Search code examples
pythonpython-asyncio

Store value of a callback in Python using asyncio


I am trying to use Deepgram streaming speech recognition for a project. I can stream the transcribed text to the console using their quickstart demo code, but the text is printed from within a callback function. I would like to get the individual chunks of transcribed text out of the callback into a single string (or an array or whatever) so I can format longer pieces of the transcription before printing it.

Seems like a similar problem as [https://stackoverflow.com/a/66279927](this question), but I think my situation needs to be treated differently due to asyncio (or something else I am not understanding)

This works, but just dumps each little piece of transcribed text to the console:

from deepgram import Deepgram
import asyncio
import aiohttp

DEEPGRAM_API_KEY = '****'
URL = 'http://stream.live.vc.bbcmedia.co.uk/bbc_world_service'

async def main():
  deepgram = Deepgram(DEEPGRAM_API_KEY)

  # Create a websocket connection to Deepgram
  deepgramLive = await deepgram.transcription.live({ 'language': 'en-US' })

  # Listen for the connection to close
  deepgramLive.registerHandler(deepgramLive.event.CLOSE, lambda c: print(f'Connection closed with code {c}.'))

  # Listen for any transcripts received from Deepgram and write them to the console
  deepgramLive.registerHandler(deepgramLive.event.TRANSCRIPT_RECEIVED, print_transcript) # using anything more complex/persistent than print_transcript here throws 'raise AttributeError(name) from None' error

  # Listen for the connection to open and send streaming audio from the URL to Deepgram
  async with aiohttp.ClientSession() as session:
    async with session.get(URL) as audio:
      while True:
        data = await audio.content.readany()
        deepgramLive.send(data)

        # do more with the transcribed chunks here?

        if not data:
            break
  await deepgramLive.finish()


def print_transcript(json_data):
   print(json_data['channel']['alternatives'][0]['transcript'])


asyncio.run(main())

I tried using a class with a __call__ method as in the other question and I tried messing with asyncio.Queue, but I'm missing something.


Solution

  • Their Python documentation is horrendous, so we have to check the source code. But it seems the LiveTranscription.register_handler method expects the handler argument to be of type EventHandler as defined here. That is just a function that can be called with one argument of any type and that returns None or an equivalent coroutine function.

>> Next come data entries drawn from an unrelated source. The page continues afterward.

/-- TRAIN_STATE_TIMEOUT (R302): the state's time limit has passed. -/
def execTrainStateTimeout (p : Nat) (s : State) : Host.Outcome State Fault Refusal :=
  guarded (decide (p < 16)) (
    let d := (s.now - (s.port p).since).toNat
    match s.linkState p with
    | 1 => if 50000000 ≤ d then s.portDown p 3 else s
    | 2 => if 1000000 ≤ d then s.portDown p 4 else s
    | 3 => if 5000 ≤ d then s.portDown p 7 else s
    | _ => s)

/-- LOSS_OF_BLOCK_LOCK (R278): a lane fails; the whole port goes down. -/
def execLossOfBlockLock (p lane : Nat) (s : State) : Host.Outcome State Fault Refusal :=
  guarded (decide (p < 16) && decide (lane < 4)) (
    match s.linkState p with
    | 1 => s.portDown p 3
    | 2 => s.portDown p 4
    | 3 => s.portDown p 4
    | 4 => s.portDown p 4
    | 5 => s.portDown p 4
    | _ => s)

/-- LNK_RETRAIN (R323): a write of 1 to RETRAIN. -/
def State.retrain (s : State) (p : Nat) : State := if s.linkUp p then s.portDown p 8 else s

/-- LNK_RETRAIN (R323). -/
def execLnkRetrain (p : Nat) (s : State) : Host.Outcome State Fault Refusal :=
  guarded (decide (p < 16)) (s.retrain p)

/-- R323: a write to HOLD_DOWN. -/
def State.setHold (s : State) (p : Nat) (hold : Bool) : State :=
  let st := s.linkState p
  if hold then
    let s := s.raiseBits (lnkAt p + 0x14) 1
    if st = 0 then s else if st = 6 then s.setLink p 0 else (s.portDown p 8).setLink p 0
  else s.dropBits (lnkAt p + 0x14) 1

/-- LNK_HOLD_DOWN (R323). -/
def execLnkHoldDown (p : Nat) (hold : Bool) (s : State) : Host.Outcome State Fault Refusal :=
  guarded (decide (p < 16)) (s.setHold p hold)

/-- R319, R320: the flits of an accepted frame, or none where the frame is dropped. -/
def State.frameFlits (s : State) (p : Nat) (b : List Byte) : Option (List (List Byte)) :=
  let r := lnkAt p
  let vlan := bit (s.regN (r + 0x24)) 15
  let addr := fun o => (leBytes 4 (s.regN (r + o)) ++ leBytes 2 (s.regN (r + o + 4))).reverse
  let tagged := beNat (sub b 12 2) == 0x8100
  let h := if vlan then 18 else 14
  let n := (b.length - h - 4) / 256
  if b.length ≠ h + 4 + 256 * n ∨ n < 1 ∨ 4 < n then none
  else if tagged ≠ vlan ∨ crc32 (b.take (b.length - 4)) ≠ fld b (b.length - 4) 4 then none
  else if sub b 0 6 ≠ addr 0x28 ∨ sub b 6 6 ≠ addr 0x30 then none
  else if beNat (sub b (h - 2) 2) ≠ s.regN (r + 0x20) % 65536 then none
  else some ((List.range n).map fun i => sub b (h + 256 * i) 256)

/-- R320: one flit of a frame, by its kind. -/
def State.rxAny (s : State) (p : Nat) (f : List Byte) : State :=
  match fld f 0 1 % 8 with
  | 0 => s.rxFlit p 0 (checkFlit f) f (s.linkUp p) fun s => s.rxNull p f
  | 2 => s.rxFlit p 2 (checkFlit f) f (s.linkUp p) fun s => s.rxKeep p f
  | 3 => s.rxFlit p 3 (checkFlit f) f (s.linkState p == 3) fun s => s.rxTrain p f
  | _ => s.rxFlit p 1 (checkFlit f) f (s.linkUp p) fun s => s.rxData p f

/-- ETH_FRAME (R280, R320): a received frame on an Ethernet-mode port; the FCS of one that an uncorrectable codeword
touches fails. -/
def execEthFrame (p : Nat) (f : EthFrame) (s : State) : Host.Outcome State Fault Refusal :=
  guarded (decide (p < 16)) (
    if !(decide (3 ≤ s.linkMode p) && (s.linkUp p || s.linkState p == 3 || s.linkState p == 2)) then s
    else
      let s := s.fec p f.corr f.uncorr
      match if f.uncorr ≠ 0 then none else s.frameFlits p f.bytes with
      | none => (s.count (lnkAt p + 0x70) 1).raiseBits (lnkAt p + 0x18) 0x40
      | some fs => fs.foldl (fun s f => s.rxAny p f) s)

/-- The first message of a VC that a port has received. -/
def State.headMsg (s : State) (p vc : Nat) : Option (List Byte) :=
  ((s.port p).inq.find? (·.1 == vc)).map (·.2)

/-- The first message of a VC leaves the receive buffers; its credit is returned. -/
def State.popMsg (s : State) (p vc : Nat) : State :=
  match (s.port p).inq.find? (·.1 == vc) with
  | none => s
  | some m => (s.onPort p fun x => { x with inq := x.inq.erase m }).giveCredit p vc

/-- R312, R314: a message of port `p` goes out through port `q`: the good copy of a flit that left stomped takes the SEQ
kept open for it. -/
def State.forwardTo (s : State) (p q vc : Nat) (out : List Byte) : State :=
  match (s.port q).hole with
  | none => s.queueMsg q vc out
  | some (sq, p0, v0) =>
    if p0 = p ∧ v0 = vc then
      let s := s.onPort q fun x => { x with
        hole := none, lastAdv := if x.replay.isEmpty then s.now else x.lastAdv, replay := x.replay ++ [(sq, vc, out)] }
      ((s.sendFlit q 1 vc sq out).linkRefresh q).pump q
    else s.queueMsg q vc out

    This is still very badly typed because we have absolutely no idea what type of object this handler will receive in general. But judging from your code with that print_transcript function, you seem to be expecting a dictionary (or something similar).

    If you want to store those objects rather than just printing and discarding, you have many options. One would be to write a handler function that takes some sort of data structure (a list for example) as an additional argument and stores those objects in that data structure instead of printing them, then use functools.partial in your main function to pre-bind such a storage object to that function argument before passing the partially initialized function to register_handler.

    Something like this:

    from functools import partial
    from typing import Any
    
    
    def store_data(data: Any, storage: list[Any]) -> None:
        storage.append(data)
    
    
    async def main() -> None:
        ...
        storage = []
        handler = partial(store_data, storage=storage)
        deepgram_live.register_handler(deepgram_live.event.TRANSCRIPT_RECEIVED, handler)
    

    Another almost equivalent option would be to define that handler function inside the main function and provide it access to a storage object from within that main function's scope:

    from typing import Any
    
    async def main() -> None:
        ...
        storage = []
    
        def store_data(data: Any) -> None:
            storage.append(data)
        
        deepgram_live.register_handler(deepgram_live.event.TRANSCRIPT_RECEIVED, store_data)
    

    You could indeed use an asyncio.Queue instead of a simple list if you want, but the principles of how you make the handler function access that queue object are still the same.

    I don't use Deepgram, so I have not tested this, but at least from what I could gather from the poor documentation, the source, and your example, I think this should work.